[Extracted data entries]
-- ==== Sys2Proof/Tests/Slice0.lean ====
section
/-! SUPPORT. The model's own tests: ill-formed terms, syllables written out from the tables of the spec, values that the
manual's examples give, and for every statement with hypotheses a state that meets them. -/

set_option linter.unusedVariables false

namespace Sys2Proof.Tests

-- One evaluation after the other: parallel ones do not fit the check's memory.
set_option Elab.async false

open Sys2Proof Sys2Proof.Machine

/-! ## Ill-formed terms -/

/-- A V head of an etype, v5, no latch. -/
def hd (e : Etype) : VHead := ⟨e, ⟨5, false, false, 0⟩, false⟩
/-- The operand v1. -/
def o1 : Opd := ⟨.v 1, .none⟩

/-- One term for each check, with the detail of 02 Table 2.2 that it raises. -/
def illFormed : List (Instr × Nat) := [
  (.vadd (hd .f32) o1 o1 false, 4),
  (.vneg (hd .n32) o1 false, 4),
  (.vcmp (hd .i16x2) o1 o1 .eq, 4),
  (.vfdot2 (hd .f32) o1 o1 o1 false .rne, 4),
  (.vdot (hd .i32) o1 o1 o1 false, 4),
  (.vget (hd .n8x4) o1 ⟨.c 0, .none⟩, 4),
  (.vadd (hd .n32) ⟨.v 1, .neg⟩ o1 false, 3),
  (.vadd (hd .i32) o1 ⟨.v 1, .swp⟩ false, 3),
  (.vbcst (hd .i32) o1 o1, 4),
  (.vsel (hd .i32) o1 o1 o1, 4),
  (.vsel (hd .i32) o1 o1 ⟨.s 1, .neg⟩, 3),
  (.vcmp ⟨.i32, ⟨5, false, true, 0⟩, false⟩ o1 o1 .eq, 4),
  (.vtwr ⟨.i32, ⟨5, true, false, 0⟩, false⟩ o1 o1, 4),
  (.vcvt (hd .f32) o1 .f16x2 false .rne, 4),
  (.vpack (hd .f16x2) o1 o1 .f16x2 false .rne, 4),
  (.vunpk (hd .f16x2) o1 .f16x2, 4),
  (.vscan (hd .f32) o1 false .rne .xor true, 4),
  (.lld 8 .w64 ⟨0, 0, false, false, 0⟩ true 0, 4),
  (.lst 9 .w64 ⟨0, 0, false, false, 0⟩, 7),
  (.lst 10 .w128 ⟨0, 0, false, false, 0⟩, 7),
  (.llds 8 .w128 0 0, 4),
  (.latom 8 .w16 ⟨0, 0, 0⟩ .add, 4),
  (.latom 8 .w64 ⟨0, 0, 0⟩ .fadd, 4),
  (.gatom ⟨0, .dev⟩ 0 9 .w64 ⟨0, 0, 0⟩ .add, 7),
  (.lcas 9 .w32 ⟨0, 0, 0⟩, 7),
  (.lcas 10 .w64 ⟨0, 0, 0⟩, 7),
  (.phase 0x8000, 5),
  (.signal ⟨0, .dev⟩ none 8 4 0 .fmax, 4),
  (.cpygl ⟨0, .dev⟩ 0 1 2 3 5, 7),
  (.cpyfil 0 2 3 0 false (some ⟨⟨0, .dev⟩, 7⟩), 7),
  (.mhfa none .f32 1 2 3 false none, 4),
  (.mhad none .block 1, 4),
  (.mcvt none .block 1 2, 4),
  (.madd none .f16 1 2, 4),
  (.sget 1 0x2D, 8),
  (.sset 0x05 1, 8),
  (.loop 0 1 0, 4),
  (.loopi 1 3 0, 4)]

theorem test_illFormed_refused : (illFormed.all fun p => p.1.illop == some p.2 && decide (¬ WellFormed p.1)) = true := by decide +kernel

| Your assignment |
Make a verbatim copy of each record.

| Answer space |
-- ==== Sys2Proof/Tests/Slice0.lean ====
section
/-! SUPPORT. The model's own tests: ill-formed terms, syllables written out from the tables of the spec, values that the
manual's examples give, and for every statement with hypotheses a state that meets them. -/

set_option linter.unusedVariables false

namespace Sys2Proof.Tests

-- One evaluation after the other: parallel ones do not fit the check's memory.
set_option Elab.async false

open Sys2Proof Sys2Proof.Machine

/-! ## Ill-formed terms -/

/-- A V head of an etype, v5, no latch. -/
def hd (e : Etype) : VHead := ⟨e, ⟨5, false, false, 0⟩, false⟩
/-- The operand v1. -/
def o1 : Opd := ⟨.v 1, .none⟩

/-- One term for each check, with the detail of 02 Table 2.2 that it raises. -/
def illFormed : List (Instr × Nat) := [
  (.vadd (hd .f32) o1 o1 false, 4),
  (.vneg (hd .n32) o1 false, 4),
  (.vcmp (hd .i16x2) o1 o1 .eq, 4),
  (.vfdot2 (hd .f32) o1 o1 o1 false .rne, 4),
  (.vdot (hd .i32) o1 o1 o1 false, 4),
  (.vget (hd .n8x4) o1 ⟨.c 0, .none⟩, 4),
  (.vadd (hd .n32) ⟨.v 1, .neg⟩ o1 false, 3),
  (.vadd (hd .i32) o1 ⟨.v 1, .swp⟩ false, 3),
  (.vbcst (hd .i32) o1 o1, 4),
  (.vsel (hd .i32) o1 o1 o1, 4),
  (.vsel (hd .i32) o1 o1 ⟨.s 1, .neg⟩, 3),
  (.vcmp ⟨.i32, ⟨5, false, true, 0⟩, false⟩ o1 o1 .eq, 4),
  (.vtwr ⟨.i32, ⟨5, true, false, 0⟩, false⟩ o1 o1, 4),
  (.vcvt (hd .f32) o1 .f16x2 false .rne, 4),
  (.vpack (hd .f16x2) o1 o1 .f16x2 false .rne, 4),
  (.vunpk (hd .f16x2) o1 .f16x2, 4),
  (.vscan (hd .f32) o1 false .rne .xor true, 4),
  (.lld 8 .w64 ⟨0, 0, false, false, 0⟩ true 0, 4),
  (.lst 9 .w64 ⟨0, 0, false, false, 0⟩, 7),
  (.lst 10 .w128 ⟨0, 0, false, false, 0⟩, 7),
  (.llds 8 .w128 0 0, 4),
  (.latom 8 .w16 ⟨0, 0, 0⟩ .add, 4),
  (.latom 8 .w64 ⟨0, 0, 0⟩ .fadd, 4),
  (.gatom ⟨0, .dev⟩ 0 9 .w64 ⟨0, 0, 0⟩ .add, 7),
  (.lcas 9 .w32 ⟨0, 0, 0⟩, 7),
  (.lcas 10 .w64 ⟨0, 0, 0⟩, 7),
  (.phase 0x8000, 5),
  (.signal ⟨0, .dev⟩ none 8 4 0 .fmax, 4),
  (.cpygl ⟨0, .dev⟩ 0 1 2 3 5, 7),
  (.cpyfil 0 2 3 0 false (some ⟨⟨0, .dev⟩, 7⟩), 7),
  (.mhfa none .f32 1 2 3 false none, 4),
  (.mhad none .block 1, 4),
  (.mcvt none .block 1 2, 4),
  (.madd none .f16 1 2, 4),
  (.sget 1 0x2D, 8),
  (.sset 0x05 1, 8),
  (.loop 0 1 0, 4),
  (.loopi 1 3 0, 4)]

theorem test_illFormed_refused : (illFormed.all fun p => p.1.illop == some p.2 && decide (¬ WellFormed p.1)) = true := by decide +kernel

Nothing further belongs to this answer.